→ **Try it**: Every line of the records that holds the word "flags" should be copied.

Collected data entries
● ● ● ● ●
-- ==== Sys2Proof/WellFormed.lean ====
section
/-! DEFINITION. Which operands a command can carry: each operand within the range of numbers the spec gives it (R6, R11, R12
of 00_scope and the rule of each row). -/

namespace Sys2Proof

/-- The numbers of a block lie within the ranges of R11. -/
def Block.wf (b : Block) : Bool :=
  match b with
  | .spw d => decide (d < 8)
  | .tkl d => decide (d < 8)
  | .ring q => decide (q < 256)
  | .zip d => decide (d < 8)
  | .ras p => decide (p < 16)
  | .lnp p => decide (p < 16)
  | .lan g => decide (g < 64)
  | .cam d => decide (d < 8)
  | .mot a => decide (a < 32)
  | .fbk f => decide (f < 40)
  | .emu x => decide (x < 16)
  | .led c => decide (c < 16)
  | .eng e => decide (e < 96)
  | .trg k => decide (k < 16)
  | .hlth => true
  | .cal => true
  | .disp => true

/-- The numbers of a consumer lie within the ranges of R11, R30 and R31. -/
def Consumer.wf (k : Consumer) : Bool :=
  match k with
  | .bar p => decide (p < 16)
  | .cam d => decide (d < 8)
  | .block d blk => decide (d < 8) && decide (blk < 0x21)

/-- Characters of the head link: data, or a special character (R343). -/
def charsWf (cs : List Nat) : Bool := cs.all (fun c => decide (c < 512))


/-- The operands of a command lie within the ranges the spec numbers them by. -/
def Instr.wf (i : Instr) : Bool :=
  match i with
  | .registerWrite a _ _ => decide (a < 16777216)
  | .pairLowRead a => decide (a < 16777216)
  | .rcRead a _ => decide (a < 16777216)
  | .rateWindowEnd code _ => decide (code < 65536)
  | .episodeQuietEnd code _ => decide (code < 65536)
  | .enWrite b _ => b.wf
  | .startComplete b _ _ => b.wf
  | .startBoundExceeded b _ => b.wf
  | .shutdownComplete b _ => b.wf
  | .stopBoundExceeded b _ => b.wf
  | .fireClockLost d _ => decide (d < 8)
  | .iareodLaneFail d p lane _ _ => decide (d < 8) && decide (p < 4) && decide (lane < 34)
  | .epochZero _ => true
  | .stagedWrite a _ => decide (a < 16777216)
  | .epochCommit _ _ => true
  | .commitApply id k _ _ => decide (id < 16777216) && k.wf
  | .commitComplete id _ => decide (id < 16777216)
  | .epochCancel id => decide (id < 16777216)
  | .snapReq _ => true
  | .snapshotLatch d _ => decide (d < 8)
  | .snapshotTimed _ => true
  | .encRoundOpen _ => true
  | .encRoundLatch silent _ => silent.all (fun x => decide (x < 8))
  | .encRoundJudge _ => true
  | .encRoundDeadline _ => true
  | .structLoad => true
  | .structFifoWrite _ => true
  | .imageWordReceived _ => true
  | .structVerifyDone _ => true
  | .structBanksSwitched _ => true
  | .structStoreDone _ _ => true
  | .structFifoTimeout _ => true
  | .resetAssert _ => true
  | .railFault _ => true
  | .resetRelease _ => true
  | .dieCensusDone failed _ => failed.all (fun x => decide (x < 32))
  | .bootFlashReadDone bad _ => bad.all (fun x => decide (x < 10))
  | .speedwellEntry _ => true
  | .sdramTrainingDone d _ failed stale _ => decide (d < 8) && failed.all (fun x => decide (x < 8)) && stale.all (fun x => decide (x < 8))
  | .eccInitDone d bad _ => decide (d < 8) && bad.all (fun x => decide (x < 8))
  | .fireCountRestoreDone _ _ => true
  | .bootAgreeRetry _ => true
  | .fullService _ => true
  | .bootRetry => true
  | .bootResume => true
  | .bootBbSave => true
  | .bootBbSaveDone _ => true
  | .tickleBurst d _ => decide (d < 8)
  | .speedwellLine d _ => decide (d < 8)
  | .spwDataAccess _ _ => true
  | .pwrWarnAssert _ => true
  | .powerDown _ => true
  | .pwrWarnDeassert _ => true
  | .bootReset _ => true
  | .pcieReset => true
  | .bar2Write _ _ => true
  | .bar2Read _ _ _ => true
  | .winDefine i => decide (i < 65536)
  | .winGive i gen => decide (i < 65536) && decide (gen < 256)
  | .winReclaim i gen => decide (i < 65536) && decide (gen < 256)
  | .winUndefine i gen => decide (i < 65536) && decide (gen < 256)
  | .winBadOp i op => decide (i < 65536) && decide (op < 16)
  | .giveEffective i => decide (i < 65536)
  | .bufferRelease => true
  | .releaseScan => true
  | .doorbell q v => decide (q < 256) && decide (v < 65536)
  | .ringEntryRead q => decide (q < 256)
  | .nop q => decide (q < 256)
  | .recordPost => true
  | .authSubmit _ => true
  | .authLockEnd => true
  | .authHwmWritten => true
  | .keyRotate => true
  | .factoryReset => true
  | .markSet _ => true
  | .headLimits _ => true
  | .mgmtRead seq off count => decide (seq < 4294967296) && decide (off < 4294967296) && decide (count < 256)
  | .mgmtEnvelope seq slots => decide (seq < 4294967296) && slots.all (fun x => decide (x < 4294967296))
  | .ethLinkDown _ => true
  | .ethLinkUp _ => true
  | .ctxLoad q => decide (q < 256)
  | .ctxValidated j noMem => decide (j < 128) && noMem.all (fun x => decide (x < 16))
  | .ctxArm q => decide (q < 256)
  | .ctxStop q => decide (q < 256)
  | .ctxUnload q => decide (q < 256)
  | .jobRetired j => decide (j < 128)
  | .pageDescriptor q => decide (q < 256)
  | .pageDone q => decide (q < 256)
  | .pageStreamStart q => decide (q < 256)
  | .workStreamStart d => decide (d < 8)
  | .stagingSpace d u => decide (d < 8) && decide (u < 8)
  | .stagingWritten d u _ _ => decide (d < 8) && decide (u < 8)
  | .decompStreamError d u _ => decide (d < 8) && decide (u < 8)
  | .decompStreamEnd d u => decide (d < 8) && decide (u < 8)
  | .workDecomp q => decide (q < 256)
  | .workComp q => decide (q < 256)
  | .workCompMore q => decide (q < 256)
  | .producerCompressStart d u => decide (d < 8) && decide (u < 2)
  | .compOutputSpace d u => decide (d < 8) && decide (u < 2)
  | .compStallTimeout d u => decide (d < 8) && decide (u.unit < 2)
  | .compClose d u => decide (d < 8) && decide (u < 2)
  | .rasLineBegin p _ => decide (p < 16)
  | .rasNzDataAccess d _ => decide (d < 8)
  | .fbkEdge f _ _ _ _ => decide (f < 40)
  | .zEdge f _ => decide (f < 40)
  | .standstillTimeout f _ => decide (f < 40)
  | .losSet f _ => decide (f < 40)
  | .losClear f _ => decide (f < 40)
  | .emuEmit x _ => decide (x < 16)
  | .lineTrigger g _ _ _ => decide (g < 64)
  | .strobeFire g _ => decide (g < 64)
  | .strobeWithdraw g _ => decide (g < 64)
  | .rejectSpanStart => true
  | .rejectSpanEnd => true
  | .strobeCut g _ => decide (g < 64)
  | .strobeStuck g => decide (g < 64)
  | .periodGuard g _ => decide (g < 64)
  | .groupFaultClear g _ => decide (g < 64)
  | .pacerTickle g _ => decide (g < 64)
  | .linkRetryTimer g _ => decide (g < 64)
  | .clockSettled g _ => decide (g < 64)
  | .trainedReceived g aligned rate _ => decide (g < 64) && decide (aligned < 512) && decide (rate < 3)
  | .trainTimeout g _ => decide (g < 64)
  | .memdataReceived g addr _ _ => decide (g < 64) && decide (addr < 65536)
  | .identTimeout g _ => decide (g < 64)
  | .identReread g _ => decide (g < 64)
  | .statusReceived g st flags _ _ _ _ _ => decide (g < 64) && decide (st < 3) && decide (flags < 64)
  | .statusTimeout g _ => decide (g < 64)
  | .returnCodeViolations g _ => decide (g < 64)
  | .returnPacketBad g => decide (g < 64)
  | .activeSend g _ => decide (g < 64)
  | .memRead d count => decide (d < 8) && decide (count < 128)
  | .memReadRetry d _ => decide (d < 8)
  | .adapterLineFrame g _ phys _ chars => decide (g < 64) && decide (phys < 9) && charsWf chars
  | .adapterNofireFrame g _ x => decide (g < 64) && decide (x.phys < 9) && charsWf x.chars
  | .adapterStrobe g _ => decide (g < 64)
  | .adapterActive g _ first chars _ => decide (g < 64) && decide (first < 512) && charsWf chars
  | .adapterInputLapse g _ _ => decide (g < 64)
  | .adapterRead g first chars => decide (g < 64) && decide (first < 512) && charsWf chars
  | .adapterTrain g aligned => decide (g < 64) && decide (aligned < 512)
  | .adapterFaultEntry g flags => decide (g < 64) && decide (flags < 16)
  | .camTrigger d _ => decide (d < 8)
  | .camFlashPulse d _ => decide (d < 8)
  | .frameStart d vc _ => decide (d < 8) && decide (vc < 4)
  | .csiPacket d vc dt _ _ _ => decide (d < 8) && decide (vc < 4) && decide (dt < 64)
  | .frameEnd d vc _ => decide (d < 8) && decide (vc < 4)
  | .cciTransferDone d nack _ _ => decide (d < 8) && nack.all (fun x => decide (x < 65536))
  | .camRawGo d _ => decide (d < 8)
  | .camArchReq d => decide (d < 8)
  | .camArchQWrite d buf gen => decide (d < 8) && decide (buf < 65536) && decide (gen < 256)
  | .camTblDataRead d => decide (d < 8)
  | .camInitDataAccess d _ => decide (d < 8)
  | .camStopFrameTimeout d _ => decide (d < 8)
  | .frameDecode d _ => decide (d < 8)
  | .nozzleVerdict => true
  | .hlthClearNozzle => true
  | .hlthClearHead => true
  | .hlthClearAll => true
  | .hlthNzDataRead => true
  | .calReq bars cams => decide (bars < 65536) && decide (cams < 256)
  | .calExport => true
  | .calImport => true
  | .calImportValidated => true
  | .motionTick a _ => decide (a < 32)
  | .stallClear a => decide (a < 32)
  | .followLagClear a => decide (a < 32)
  | .memRefresh d r b _ => decide (d < 8) && decide (r < 4) && decide (b < 4)
  | .mr4Poll d codes temps _ => decide (d < 8) && codes.all (fun x => decide (x < 8)) && temps.all (fun x => decide (x < 256))
  | .freqSwitch d _ => decide (d < 8)
  | .scrubHour d r _ => decide (d < 8) && decide (r < 4)
  | .sdramUncorrectable d r a => decide (d < 8) && decide (r < 4) && decide (a.addr < 68719476736) && a.comp.all (fun u => decide (u < 2))
  | .memCmdRetire d r => decide (d < 8) && decide (r < 4)
  | .migrateDone d _ => decide (d < 8)
  | .engineWatchdogExpire d e _ _ => decide (d < 8) && decide (e < 12)
  | .engineFault d e _ _ _ => decide (d < 8) && decide (e < 12)
  | .irqCause _ => true
  | .irqCoalTimeout g => decide (g.val < 2048)
  | .irqRaiseArrival d => decide (d < 8)
  | .irqhClaim t => decide (t < 16)
  | .irqhDone t src => decide (t < 16) && decide (src < 2048)
  | .irqhMaskSet src => decide (src < 2048)
  | .irqhMaskClr src => decide (src < 2048)
  | .irqhFlush t => decide (t < 16)
  | .irqhAccept t _ => decide (t < 16)
  | .irqSet d src => decide (d < 8) && decide (src < 256)
  | .dieTimeSync d _ _ => decide (d < 8)
  | .ptpSync m _ => m.formed
  | .ptpSyncTimeout _ => true
  | .timeSet v _ => decide (v < 18446744073709551616)
  | .timeAdj v _ => decide (v < 16777216)
  | .timeSrcWrite v _ => decide (v < 4)
  | .timeStepApply _ => true
  | .trgFire k _ => decide (k < 16)
  | .pairConfig _ => true
  | .pairTakeoverHandover => true
  | .pairTakeoverForce _ => true
  | .pairLinkUp latency aligned _ => decide (latency < 65536) && decide (aligned < 512)
  | .pairLinkDown _ _ _ => true
  | .pairLinkRetry _ => true
  | .pairLaneFail lane _ => decide (lane < 9)
  | .renewSend _ => true
  | .renewReceived line epoch number _ => decide (line < 281474976710656) && decide (epoch < 16777216) && decide (number < 16777216)
  | .ackReceived epoch number _ => decide (epoch < 16777216) && decide (number < 16777216)
  | .leaseFence _ => true
  | .leaseExpiry _ => true
  | .pairStatusReceived dclass image role _ _ _ seen _ => decide (dclass < 16777216) && decide (image < 16777216) && decide (role < 6) && decide (seen < 16777216)
  | .lineSyncReceived line count _ => decide (line < 281474976710656) && decide (count < 1099511627776)
  | .controlReady _ => true
  | .controlUnready _ => true
  | .controlLeave _ => true
  | .controlDrop _ => true
  | .controlFence _ => true
  | .controlHandover h _ => decide (h < 281474976710656)
  | .pairCommitReceived part line id status _ crc _ _ => decide (part < 3) && decide (line < 281474976710656) && decide (id < 16777216) && decide (status < 16) && decide (crc < 4294967296)
  | .pairCancelReceived id => decide (id < 16777216)
  | .pairCtxReceived part line id ctx _ crc _ => decide (part < 3) && decide (line < 281474976710656) && decide (id < 16777216) && decide (ctx < 128) && decide (crc < 4294967296)
  | .pairUnderReceived line bar page => decide (line < 281474976710656) && decide (bar < 16) && decide (page < 16777216)
  | .pairVerdictReceived nozzle bar _ page => decide (nozzle < 1048576) && decide (bar < 16) && decide (page < 16777216)
  | .pairDecisionReceived line nozzle _ => decide (line < 281474976710656) && decide (nozzle < 1048576)
  | .pairRegReceived bar along across => decide (bar < 16) && decide (along < 4096) && decide (across < 4096)
  | .pairBulkReceived part _ _ => decide (part < 3)
  | .joinWaitExpire _ => true
  | .followFenceTimer _ => true
  | .retakeTimer _ => true
  | .catchUpSend _ => true
  | .catchUpRetry _ => true
  | .handoverComplete _ => true
  | .meterPowerUp _ => true
  | .meterBootDone _ _ _ _ _ => true
  | .meterSupplyFall _ _ => true
  | .meterTotalsWrite _ => true
  | .meterHourlySnapshot _ => true
  | .meterEdge _ _ _ => true
  | .mtrMarkEdge _ _ => true
  | .tapSend d _ => decide (d < 8)
  | .tapCountRecord d _ => decide (d < 8)
  | .tapSnapRecord _ => true
  | .tapTimeRecord _ => true
  | .tapIdleRecord d _ => decide (d < 8)
  | .tapBadRecord d _ => decide (d < 8)
  | .tapDown d _ => decide (d < 8)
  | .mtrSubmit _ => true
  | .sealBreak _ => true
  | .sealMeter _ => true
  | .setChannel _ => true
  | .setMass _ => true
  | .setParam _ => true
  | .lenCalOpen => true
  | .lenCalAbort => true
  | .lenCalTimeout _ => true
  | .massCalOpen => true
  | .massCalClose _ => true
  | .massCalAbort => true
  | .patchBegin => true
  | .patchData => true
  | .patchEnd _ => true
  | .patchRemove _ => true
  | .mtrKeyRotate _ => true
  | .mtrMarkSet _ => true
  | .trailClear _ => true
  | .indRedraw _ => true
  | .indReport _ => true
  | .indStaleTimeout _ => true
  | .eventArrival d _ => decide (d < 8)
  | .recordAgeClose _ => true
  | .evtFlush => true
  | .recordWritten _ => true
  | .eventFlashReturn => true
  | .opsecTick _ => true
  | .lifetimeSave => true
  | .fireCountSave => true
  | .evtPersistSave => true
  | .dumpRecords => true
  | .dumpLifetime => true
  | .dumpFireCounts => true
  | .evtRdSelWrite slot => decide (slot < 65536)
  | .ledFrameSend c _ => decide (c < 16)
  | .ledReturnFrame c _ _ => decide (c < 16)
  | .ledReturnTimeout c _ => decide (c < 16)
  | .ledStatusStale c dev _ => decide (c < 16) && decide (dev < 64)
  | .ledUvUpdate c _ => decide (c < 16)
  | .ledGateRise c _ => decide (c < 16)
  | .ledGateFall c _ => decide (c < 16)
  | .ledDataAccess d _ => decide (d < 8)
  | .dispVblank _ => true
  | .dispFrameEnd _ _ _ => true
  | .dispPsrExit _ => true
  | .dispPsrReport _ => true
  | .dispLinkLost _ _ => true
  | .monConversion d _ mv _ => decide (d < 8) && mv.all (fun x => decide (x < 4096))
  | .hotFenceClear d stuck => decide (d < 8) && stuck.all (fun x => decide (x < 8))
  | .keyBurnDone _ => true
  | .adapterFaultCleared g => decide (g < 64)
  | .adapterKAbsent g => decide (g < 64)
  | .ethFrameReceived _ _ => true
  | .ptpAnnounce m => m.val.formed
  | .ptpDelayResp m => m.formed
  | .msixMaskWrite offset q => q.formed offset
  | .sectorEraseDone => true
  | .persistDone _ => true
  | .mtrLockEnd => true

end Sys2Proof
end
● ● ● ● ●
→ **Finished task**:
  | .statusReceived g st flags _ _ _ _ _ => decide (g < 64) && decide (st < 3) && decide (flags < 64)
  | .adapterFaultEntry g flags => decide (g < 64) && decide (flags < 16)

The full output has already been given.